Informatics in Medicine Unlocked (Jan 2022)
Risk prediction for repeated measures health outcomes: A divide and recombine framework
Abstract
We propose a machine learning framework for risk prediction for binary response sequence observed over time, creating a trajectory for disease progression and regression. The proposed framework employs a divide and recombine technique using the relation between marginal, conditional, and joint probability models from probability theory. To demonstrate the framework, the data from the US Health and Retirement Study with seven follow-ups for the response, the activity of daily living index (ADL), and risk factors have been used. To assess the effects of the risk factors on ADL, the proposed framework adapted regressive logistic regression, logistic regression with the lasso, support vector machines, classification tree, random forests, and neural network models. The models are tuned and evaluated on the training and test data containing 75% and 25% of the cases, respectively. The test data accuracies varied from 92% to 95% across different follow-ups with high specificity and sensitivity.
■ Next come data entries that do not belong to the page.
/-- R23, R9, R22: one clock edge, seen at transaction level, is exactly the rows of R23 for the events of that edge: the QDB has
no other step. R23 says nothing of clock edges, so which events an edge has is the model's reading (`edgeEvents`): none
but reset at the edge that releases reset (log entry 5), a completion (R28) before the packet taken at the same edge (R25, log
entry 15), and the records and the command at acceptance (log entry 9). -/
def Obligations.EdgesRefineTransactions : Prop :=
  ∀ (s t : State) (e : Edge) (rest : List Edge), s.inbox = e :: rest → step s = .next t →
    foldState t = (edgeEvents e s).foldl transactionStep (foldState s)

/-- Every step keeps the invariant, whatever the other agents do: the responses given and the commands issued are ones R68,
R69 and R171 allow, each command has its two records (R185), the phase and the loan fit (R205), and storage keeps its
canonical form (log entry 12). -/
def Obligations.EveryStepKeepsInvariant : Prop :=
  ∀ s t : State, Inv s → step s = .next t → Inv t

/-- The invariant holds after reset. -/
def Obligations.ResetMeetsInvariant : Prop := Inv State.reset

/-- R28, R202, R203: as long as the executor completes commands only after taking them and is reset together with the QDB and
not otherwise, it holds exactly the command the QDB waits for, reset or not: no completion is ever stale. The executor's
list and reset are the model's (log entries 10 and 23). -/
def Obligations.ExecutorStaysInStep : Prop :=
  ∀ (s t : State) (e : Edge) (rest : List Edge), s.inbox = e :: rest →
    (s.inReset = true → s.phase = .idle) → executorInStep s → executorKeepsDuty e s → resetTogether e →
    step s = .next t → executorInStep t

/-- R205, R51: buffers on loan stay on loan at every edge without reset until the last response word is taken, and those of a
command the executor holds until it completes, reset of the QDB or not (R201), or the executor itself is reset (R203).
The races after an edge are those before, one for each access of the host that breaks a duty with a buffer on loan, and
those of a command taken while the executor holds one whose output overlaps; no byte of such a buffer is defined from then
on. Where the host keeps its duties and the outputs are disjoint there is none.
The model's choices: what a loan is and when a reset ends it (log entries 11 and 23), which addresses a buffer has (log
entry 19), that a race lasts for ever (log entry 20), that duties are those before the edge, and when two dispatches are
concurrent (log entry 22). -/
def Obligations.LoanLastsUntilResponseTaken : Prop :=
  ∀ (s t : State) (e : Edge) (rest : List Edge), s.inbox = e :: rest → step s = .next t →
    (∀ c, Inv s → e.rst = false → s.loan = some c →
      c ∈ lent s ∧
      (t.loan = some c ∨
        (t.loan = none ∧ t.phase = .idle ∧ ∃ r, s.phase = .resp r 2 true ∧ t.responses = s.responses ++ [r]))) ∧
    (e.doneValid = false → e.execRst = false → ∀ h ∈ s.around.executor, h.cmd ∈ lent s ∧ h.cmd ∈ lent t) ∧
    (∀ x : Region, x ∈ t.around.raced ↔ x ∈ s.around.raced ∨
      (∃ acc ∈ e.hostAccesses, x.cmd ∈ lent s ∧ forbids acc x.which = true ∧
        inBuffer x.which x.cmd (accessAddr acc) = true) ∨
      (e.rst = false ∧ s.inReset = false ∧ e.cmdReady = true ∧ ∃ f, s.phase = .waitExec f (.due .command true) ∧
        ∃ h ∈ s.around.executor, outsOverlap h.cmd f.issued.cmd = true ∧
          (x = ⟨.out, h.cmd⟩ ∨ x = ⟨.out, f.issued.cmd⟩))) ∧
    (∀ x ∈ t.around.raced, ∀ a, inBuffer x.which x.cmd a = false ∨ definedByte t.around a = none) ∧
    (hostKeepsDuties e s → outsDisjoint s → t.around.raced = s.around.raced)

/-- R9, R26: from `IDLE`, a request that needs no executor, presented word by word to a host that then takes three words,
gives exactly one response, delivered, and leaves the QDB in `IDLE`. The model's choices: at each of these edges the QDB
moves on, so five steps suffice (`advance`, log entry 14; R30 fixes no latency), and the form of QUANT's draws (log entry
3). -/
def Obligations.TransactionRunsEndToEnd : Prop :=
  ∀ (s : State) (i : Instr), s.inReset = false → s.phase = .idle →
    i.opCode ≠ .dispc → i.opCode ≠ .disps →
    s.inbox = packetEdges (encode i) ++ [readyEdge, readyEdge, readyEdge] →
    ∃ (t : State) (r : Response), Host.Core.run Sys2Proof.core 5 s = .next t ∧
      verdict (numModes s) s.draws i = .respond r ∧
      t.responses = s.responses ++ [r] ∧ t.issued = s.issued ∧ t.traced = s.traced ∧ runEnded t
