-- ==== Sys2Proof/Laws/Ops.lean ====
section
/-! SUPPORT. What each shared operation can do, said once: a proof cites these and does not unfold the operations. -/

namespace Sys2Proof.Machine

/-! ### The dispatch sequence (R139) -/

/-- What DISPATCH answers: the forwarded dispatch, or INVALID_ARGUMENT and nothing else. -/
theorem dispatch_cases (op : DispatchOp) (relu rep biasEn : Bool) (a : DispatchArgs) (st : Strides) (s : State) :
    (isPow2 a.divisor = true ∧ ∃ f : Flight, f = ⟨op, a.mode, buildIssued (numModes s) relu rep biasEn a st⟩ ∧
      dispatch op relu rep biasEn a st s = .next (issue f (emitTrace (dimsRecord f) (emitTrace (backendRecord f) s)))) ∨
    (isPow2 a.divisor = false ∧
      dispatch op relu rep biasEn a st s = .next (raiseStatus (dispatchOpCode op) .invalidArgument 0 s)) := by
  cases h : isPow2 a.divisor
  · exact .inr ⟨rfl, by simp [dispatch, h]⟩
  · exact .inl ⟨rfl, _, rfl, by simp [dispatch, h]⟩

/-- A completion ends a dispatch with a response, whatever it says (R23). -/
theorem completeDispatch_eq (f : Flight) (ok : Bool) (err : Word) (s : State) :
    completeDispatch f ok err s =
      respond (dispatchOpCode f.op) (if ok then .ok else .executorFailure) (if ok then 0 else err) 0 s := by
  cases ok <;> rfl

/-- A packet is decoded and its op runs, or ILLEGAL_OPERATION is answered (R23). -/
theorem acceptPacket_cases (p : List Word) (s : State) :
    (∃ i, decode p = .ok i ∧ acceptPacket p s = exec i s) ∨
    (∃ x, decode p = .error x ∧ acceptPacket p s = .next (raiseStatus (echoedOp p) .illegalOperation 0 s)) := by
  cases h : decode p with
  | error x => exact .inr ⟨x, rfl, by simp [acceptPacket, h]⟩
  | ok i => exact .inl ⟨i, rfl, by simp [acceptPacket, h]⟩

/-! ### The end of an edge -/

/-- Moving on changes what the ports show, nothing else. -/
theorem moveOn_next (e : Edge) (s : State) :
    moveOn e (.next s) = .next { s with phase := if e.advance then showNext s.phase else s.phase } := by
  cases h : e.advance <;> simp [moveOn, h]

/-- Moving on stays within the transaction-level phase. -/
theorem showNext_keeps (p : Phase) :
    (∀ r k b, p = .resp r k b → showNext p = .resp r k true) ∧
    (∀ ws, p = .recv ws → showNext p = .recv ws) ∧ (p = .idle → showNext p = .idle) := by
  refine ⟨?_, ?_, ?_⟩ <;> intros <;> subst_vars <;> rfl

end Sys2Proof.Machine
end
The accuracy, sensitivity, and specificity for the ensemble of the six models are found very high, all above 90%. Inclusion of interaction terms between the risk factors, risk factors and historical ADL, and historical ADL from different follow-ups in the regressive logistic model shows noticeable improvements in accuracy, sensitivity, and specificity. Adjusting the probability threshold for classification shows a considerable increase in sensitivity. The framework provides a general and flexible approach in addressing the issue of risk predictions for health-related response, which is repeated over time and longitudinal in nature. This method can be used in other applications to analyze big data.